-- ==== Sys2Proof/Certificates/Slice0/Obligations.lean ====
section
/-! DEFINITION. Statements for the provers. Each docstring names the rules of spec/ that the statement formalises. -/

open Sys2Proof Sys2Proof.Machine

/-! ## Encoding -/

/-- 15 R312 to R323: no bit of an encoding is dropped: the word of a well-formed instruction decodes to it, with every operand at
every value that the encoding admits. -/
def Obligations.DecodeEncode : Prop :=
  ∀ (i : Instr) (w : Nat), i.wf = true → encode i = some w → decode w = some i

/-- 15 R323: a word that decodes decodes to a well-formed instruction and is the one word of it: a word with a reserved field that is
not 0 decodes to nothing. -/
def Obligations.EncodeDecode : Prop :=
  ∀ (i : Instr) (w : Nat), w < 2 ^ 32 → decode w = some i → i.wf = true ∧ encode i = some w

/-! ## A step runs the decoded instruction -/

/-- 06 R116, 15 R312: a turn of the agenda that issues a slot, in its place in the scan and as one of at most two in its cycle, is exec of the
instruction whose word is ready there; a turn that names an event is exec of the event. (That a step takes its turn from an agenda is the model's choice: log 5.) -/
def Obligations.StepRunsDecoded : Prop :=
  ∀ (s s2 : State) (r : List Turn) (x y z c t w : Nat) (i : Instr),
    let s1 := ({ s with agenda := r, clock := s.clock + 1 } : State).pass x y z
    let q := s1.core c
    let n := q.issuedNow s1.cycle
    let at_ := q.scanNow s1.cycle
    (c < 256 → t < 16 → n < 2 → at_ ≤ q.placeOf t → s1.issuable c at_ (q.placeOf t - at_) = false →
      s.agenda = { core := x, fab := y, net := z, act := .issue c t } :: r →
      s1.ready (slotKey c t) n = (s2, some w) →
      decode w = some i →
      step s = (match exec i s2 with
        | .next u => .next ((u.issuedBy (slotKey c t)).hasIssued s2 (slotKey c t))
        | .fault f => .fault f
        | .refused e => .refused e)) ∧
    (s.agenda = { core := x, fab := y, net := z, act := .event i } :: r →
      step s = exec i s1) ∧
    (c < 256 → t < 16 → 2 ≤ n → s.agenda = { core := x, fab := y, net := z, act := .issue c t } :: r →
      s1.ready (slotKey c t) n = (s2, some w) → decode w = some i →
      ∀ u v, exec i s2 = .next v → u = (v.issuedBy (slotKey c t)).hasIssued s2 (slotKey c t) → (u.core c).issuedNow s1.cycle ≠ n →
        step s = .next s1)

/-- 15 R312 (little-endian words), 07 R147 (machine mode is untranslated), 06 R118 (the line enters the instruction cache): the bytes at the
program counter are the instruction that runs. -/
def Obligations.StepRunsBytesAtPc : Prop :=
  ∀ (s : State) (r : List Turn) (c t w die off : Nat) (i : Instr),
    let k := slotKey c t
    let x := s.slot k
    let q := s.core c
    let n := q.issuedNow s.cycle
    let at_ := q.scanNow s.cycle
    let s0 : State := { s with agenda := r, clock := s.clock + 1 }
    let s1 : State := { s0 with cur := k, pos := n }
    let s2 := s1.setCore c { s1.core c with
      l1i := l1iPut (s1.core c).l1i (lineOf off) { at_ := s1.clock, data := s1.homeLine (lineOf off) } }
    let s3 := s2.setSlot k { x with word := w }
    c < 256 → t < 16 → s.agenda = { core := 0, fab := 0, net := 0, act := .issue c t } :: r →
    n < 2 → at_ ≤ q.placeOf t → s0.issuable c at_ (q.placeOf t - at_) = false →
    x.st = .ready → x.nextAt ≤ s.cycle → x.mode = 2 → x.sync = none → x.fetched = none → x.wait = .none → x.outs = [] → x.pend = [] →
    s.timerDue k = false → s.running = true → s.testing x.load = false →
    s.place (x.pc.toNat % 2 ^ 56) = .dram die off → off = offOf (x.pc.toNat % 2 ^ 56) →
    Tab.get none (s.core c).l1i (lineOf off) = none → s.poisoned (x.pc.toNat % 2 ^ 56) = false →
    s.mustSnoop (lineOf off) false = false →
    w = Mem.readN s.mem off 4 → decode w = some i →
    step s = (match exec i s3 with
      | .next u => .next ((u.issuedBy k).hasIssued s3 k)
      | .fault f => .fault f
      | .refused e => .refused e)
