/-! ## setPc -/

@[simp] theorem State.setPc_agenda (s : State) (v : Word) : (s.setPc v).agenda = s.agenda := rfl
@[simp] theorem State.setPc_cur (s : State) (v : Word) : (s.setPc v).cur = s.cur := rfl
@[simp] theorem State.setPc_pos (s : State) (v : Word) : (s.setPc v).pos = s.pos := rfl
@[simp] theorem State.setPc_clock (s : State) (v : Word) : (s.setPc v).clock = s.clock := rfl
@[simp] theorem State.setPc_cycle (s : State) (v : Word) : (s.setPc v).cycle = s.cycle := rfl
@[simp] theorem State.setPc_fab (s : State) (v : Word) : (s.setPc v).fab = s.fab := rfl
@[simp] theorem State.setPc_net (s : State) (v : Word) : (s.setPc v).net = s.net := rfl
@[simp] theorem State.setPc_fabPh (s : State) (v : Word) : (s.setPc v).fabPh = s.fabPh := rfl
@[simp] theorem State.setPc_netPh (s : State) (v : Word) : (s.setPc v).netPh = s.netPh := rfl
@[simp] theorem State.setPc_pkg (s : State) (v : Word) : (s.setPc v).pkg = s.pkg := rfl
@[simp] theorem State.setPc_mem (s : State) (v : Word) : (s.setPc v).mem = s.mem := rfl
@[simp] theorem State.setPc_poison (s : State) (v : Word) : (s.setPc v).poison = s.poison := rfl
@[simp] theorem State.setPc_prov (s : State) (v : Word) : (s.setPc v).prov = s.prov := rfl
@[simp] theorem State.setPc_cores (s : State) (v : Word) : (s.setPc v).cores = s.cores := rfl
@[simp] theorem State.setPc_dies (s : State) (v : Word) : (s.setPc v).dies = s.dies := rfl
@[simp] theorem State.setPc_tqs (s : State) (v : Word) : (s.setPc v).tqs = s.tqs := rfl
@[simp] theorem State.setPc_tasks (s : State) (v : Word) : (s.setPc v).tasks = s.tasks := rfl
@[simp] theorem State.setPc_nTask (s : State) (v : Word) : (s.setPc v).nTask = s.nTask := rfl
@[simp] theorem State.setPc_queues (s : State) (v : Word) : (s.setPc v).queues = s.queues := rfl
@[simp] theorem State.setPc_loads (s : State) (v : Word) : (s.setPc v).loads = s.loads := rfl
@[simp] theorem State.setPc_tiles (s : State) (v : Word) : (s.setPc v).tiles = s.tiles := rfl
@[simp] theorem State.setPc_ports (s : State) (v : Word) : (s.setPc v).ports = s.ports := rfl
@[simp] theorem State.setPc_droute (s : State) (v : Word) : (s.setPc v).droute = s.droute := rfl
@[simp] theorem State.setPc_msix (s : State) (v : Word) : (s.setPc v).msix = s.msix := rfl
@[simp] theorem State.setPc_msixP (s : State) (v : Word) : (s.setPc v).msixP = s.msixP := rfl
@[simp] theorem State.setPc_inbox (s : State) (v : Word) : (s.setPc v).inbox = s.inbox := rfl
@[simp] theorem State.setPc_remotes (s : State) (v : Word) : (s.setPc v).remotes = s.remotes := rfl
@[simp] theorem State.setPc_nTag (s : State) (v : Word) : (s.setPc v).nTag = s.nTag := rfl
@[simp] theorem State.setPc_nStep (s : State) (v : Word) : (s.setPc v).nStep = s.nStep := rfl
@[simp] theorem State.setPc_served (s : State) (v : Word) : (s.setPc v).served = s.served := rfl
@[simp] theorem State.setPc_hostRq (s : State) (v : Word) : (s.setPc v).hostRq = s.hostRq := rfl
@[simp] theorem State.setPc_nHost (s : State) (v : Word) : (s.setPc v).nHost = s.nHost := rfl
@[simp] theorem State.setPc_snoop (s : State) (v : Word) : (s.setPc v).snoop = s.snoop := rfl
@[simp] theorem State.setPc_snooped (s : State) (v : Word) : (s.setPc v).snooped = s.snooped := rfl
@[simp] theorem State.setPc_borders (s : State) (v : Word) : (s.setPc v).borders = s.borders := rfl
@[simp] theorem State.setPc_early (s : State) (v : Word) : (s.setPc v).early = s.early := rfl
@[simp] theorem State.setPc_tests (s : State) (v : Word) : (s.setPc v).tests = s.tests := rfl
@[simp] theorem State.setPc_upsets (s : State) (v : Word) : (s.setPc v).upsets = s.upsets := rfl
@[simp] theorem State.setPc_memHeld (s : State) (v : Word) : (s.setPc v).memHeld = s.memHeld := rfl
@[simp] theorem State.setPc_nTest (s : State) (v : Word) : (s.setPc v).nTest = s.nTest := rfl
@[simp] theorem State.setPc_probes (s : State) (v : Word) : (s.setPc v).probes = s.probes := rfl
@[simp] theorem State.setPc_nProbe (s : State) (v : Word) : (s.setPc v).nProbe = s.nProbe := rfl
@[simp] theorem State.setPc_compact (s : State) (v : Word) : (s.setPc v).compact = s.compact := rfl
@[simp] theorem State.setPc_sweepAt (s : State) (v : Word) : (s.setPc v).sweepAt = s.sweepAt := rfl
@[simp] theorem State.setPc_fresh (s : State) (v : Word) : (s.setPc v).fresh = s.fresh := rfl
@[simp] theorem State.setPc_out (s : State) (v : Word) : (s.setPc v).out = s.out := rfl
@[simp] theorem State.setPc_core_at (s : State) (v : Word) (i : Nat) : (s.setPc v).core i = s.core i := rfl
@[simp] theorem State.setPc_die_at (s : State) (v : Word) (i : Nat) : (s.setPc v).die i = s.die i := rfl
@[simp] theorem State.setPc_tq_at (s : State) (v : Word) (i : Nat) : (s.setPc v).tq i = s.tq i := rfl
@[simp] theorem State.setPc_queue_at (s : State) (v : Word) (i : Nat) : (s.setPc v).queue i = s.queue i := rfl
@[simp] theorem State.setPc_tile_at (s : State) (v : Word) (i : Nat) : (s.setPc v).tile i = s.tile i := rfl
@[simp] theorem State.setPc_port_at (s : State) (v : Word) (i : Nat) : (s.setPc v).port i = s.port i := rfl
@[simp] theorem State.setPc_load_at (s : State) (v : Word) (i : Nat) : (s.setPc v).load i = s.load i := rfl
@[simp] theorem State.setPc_task_at (s : State) (v : Word) (i : Nat) : (s.setPc v).task i = s.task i := rfl

/-! ## advance -/

@[simp] theorem State.advance_agenda (s : State) : (s.advance).agenda = s.agenda := rfl
@[simp] theorem State.advance_cur (s : State) : (s.advance).cur = s.cur := rfl
@[simp] theorem State.advance_pos (s : State) : (s.advance).pos = s.pos := rfl
@[simp] theorem State.advance_clock (s : State) : (s.advance).clock = s.clock := rfl
@[simp] theorem State.advance_cycle (s : State) : (s.advance).cycle = s.cycle := rfl
@[simp] theorem State.advance_fab (s : State) : (s.advance).fab = s.fab := rfl
@[simp] theorem State.advance_net (s : State) : (s.advance).net = s.net := rfl
@[simp] theorem State.advance_fabPh (s : State) : (s.advance).fabPh = s.fabPh := rfl
@[simp] theorem State.advance_netPh (s : State) : (s.advance).netPh = s.netPh := rfl
@[simp] theorem State.advance_pkg (s : State) : (s.advance).pkg = s.pkg := rfl
@[simp] theorem State.advance_mem (s : State) : (s.advance).mem = s.mem := rfl
@[simp] theorem State.advance_poison (s : State) : (s.advance).poison = s.poison := rfl
@[simp] theorem State.advance_prov (s : State) : (s.advance).prov = s.prov := rfl
@[simp] theorem State.advance_cores (s : State) : (s.advance).cores = s.cores := rfl
@[simp] theorem State.advance_dies (s : State) : (s.advance).dies = s.dies := rfl
@[simp] theorem State.advance_tqs (s : State) : (s.advance).tqs = s.tqs := rfl
@[simp] theorem State.advance_tasks (s : State) : (s.advance).tasks = s.tasks := rfl
@[simp] theorem State.advance_nTask (s : State) : (s.advance).nTask = s.nTask := rfl
@[simp] theorem State.advance_queues (s : State) : (s.advance).queues = s.queues := rfl
@[simp] theorem State.advance_loads (s : State) : (s.advance).loads = s.loads := rfl
@[simp] theorem State.advance_tiles (s : State) : (s.advance).tiles = s.tiles := rfl
@[simp] theorem State.advance_ports (s : State) : (s.advance).ports = s.ports := rfl
@[simp] theorem State.advance_droute (s : State) : (s.advance).droute = s.droute := rfl
@[simp] theorem State.advance_msix (s : State) : (s.advance).msix = s.msix := rfl
@[simp] theorem State.advance_msixP (s : State) : (s.advance).msixP = s.msixP := rfl
@[simp] theorem State.advance_inbox (s : State) : (s.advance).inbox = s.inbox := rfl
@[simp] theorem State.advance_remotes (s : State) : (s.advance).remotes = s.remotes := rfl
@[simp] theorem State.advance_nTag (s : State) : (s.advance).nTag = s.nTag := rfl
@[simp] theorem State.advance_nStep (s : State) : (s.advance).nStep = s.nStep := rfl
@[simp] theorem State.advance_served (s : State) : (s.advance).served = s.served := rfl
@[simp] theorem State.advance_hostRq (s : State) : (s.advance).hostRq = s.hostRq := rfl
@[simp] theorem State.advance_nHost (s : State) : (s.advance).nHost = s.nHost := rfl
@[simp] theorem State.advance_snoop (s : State) : (s.advance).snoop = s.snoop := rfl
@[simp] theorem State.advance_snooped (s : State) : (s.advance).snooped = s.snooped := rfl
@[simp] theorem State.advance_borders (s : State) : (s.advance).borders = s.borders := rfl
@[simp] theorem State.advance_early (s : State) : (s.advance).early = s.early := rfl
@[simp] theorem State.advance_tests (s : State) : (s.advance).tests = s.tests := rfl
@[simp] theorem State.advance_upsets (s : State) : (s.advance).upsets = s.upsets := rfl
@[simp] theorem State.advance_memHeld (s : State) : (s.advance).memHeld = s.memHeld := rfl
@[simp] theorem State.advance_nTest (s : State) : (s.advance).nTest = s.nTest := rfl
@[simp] theorem State.advance_probes (s : State) : (s.advance).probes = s.probes := rfl
@[simp] theorem State.advance_nProbe (s : State) : (s.advance).nProbe = s.nProbe := rfl
@[simp] theorem State.advance_compact (s : State) : (s.advance).compact = s.compact := rfl
@[simp] theorem State.advance_sweepAt (s : State) : (s.advance).sweepAt = s.sweepAt := rfl
@[simp] theorem State.advance_fresh (s : State) : (s.advance).fresh = s.fresh := rfl
@[simp] theorem State.advance_out (s : State) : (s.advance).out = s.out := rfl
@[simp] theorem State.advance_core_at (s : State) (i : Nat) : (s.advance).core i = s.core i := rfl
@[simp] theorem State.advance_die_at (s : State) (i : Nat) : (s.advance).die i = s.die i := rfl
@[simp] theorem State.advance_tq_at (s : State) (i : Nat) : (s.advance).tq i = s.tq i := rfl
@[simp] theorem State.advance_queue_at (s : State) (i : Nat) : (s.advance).queue i = s.queue i := rfl
@[simp] theorem State.advance_tile_at (s : State) (i : Nat) : (s.advance).tile i = s.tile i := rfl
@[simp] theorem State.advance_port_at (s : State) (i : Nat) : (s.advance).port i = s.port i := rfl
@[simp] theorem State.advance_load_at (s : State) (i : Nat) : (s.advance).load i = s.load i := rfl
@[simp] theorem State.advance_task_at (s : State) (i : Nat) : (s.advance).task i = s.task i := rfl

[What you will do]
Beginning with the line above that contains "(s.advance).sweepAt = s.sweepAt := rfl", copy each line exactly up to and including the line that contains "(s.advance).die i = s.die i := rfl", and go no further.

[Solution for this problem]
@[simp] theorem State.advance_sweepAt (s : State) : (s.advance).sweepAt = s.sweepAt := rfl
@[simp] theorem State.advance_fresh (s : State) : (s.advance).fresh = s.fresh := rfl
@[simp] theorem State.advance_out (s : State) : (s.advance).out = s.out := rfl
@[simp] theorem State.advance_core_at (s : State) (i : Nat) : (s.advance).core i = s.core i := rfl
@[simp] theorem State.advance_die_at (s : State) (i : Nat) : (s.advance).die i = s.die i := rfl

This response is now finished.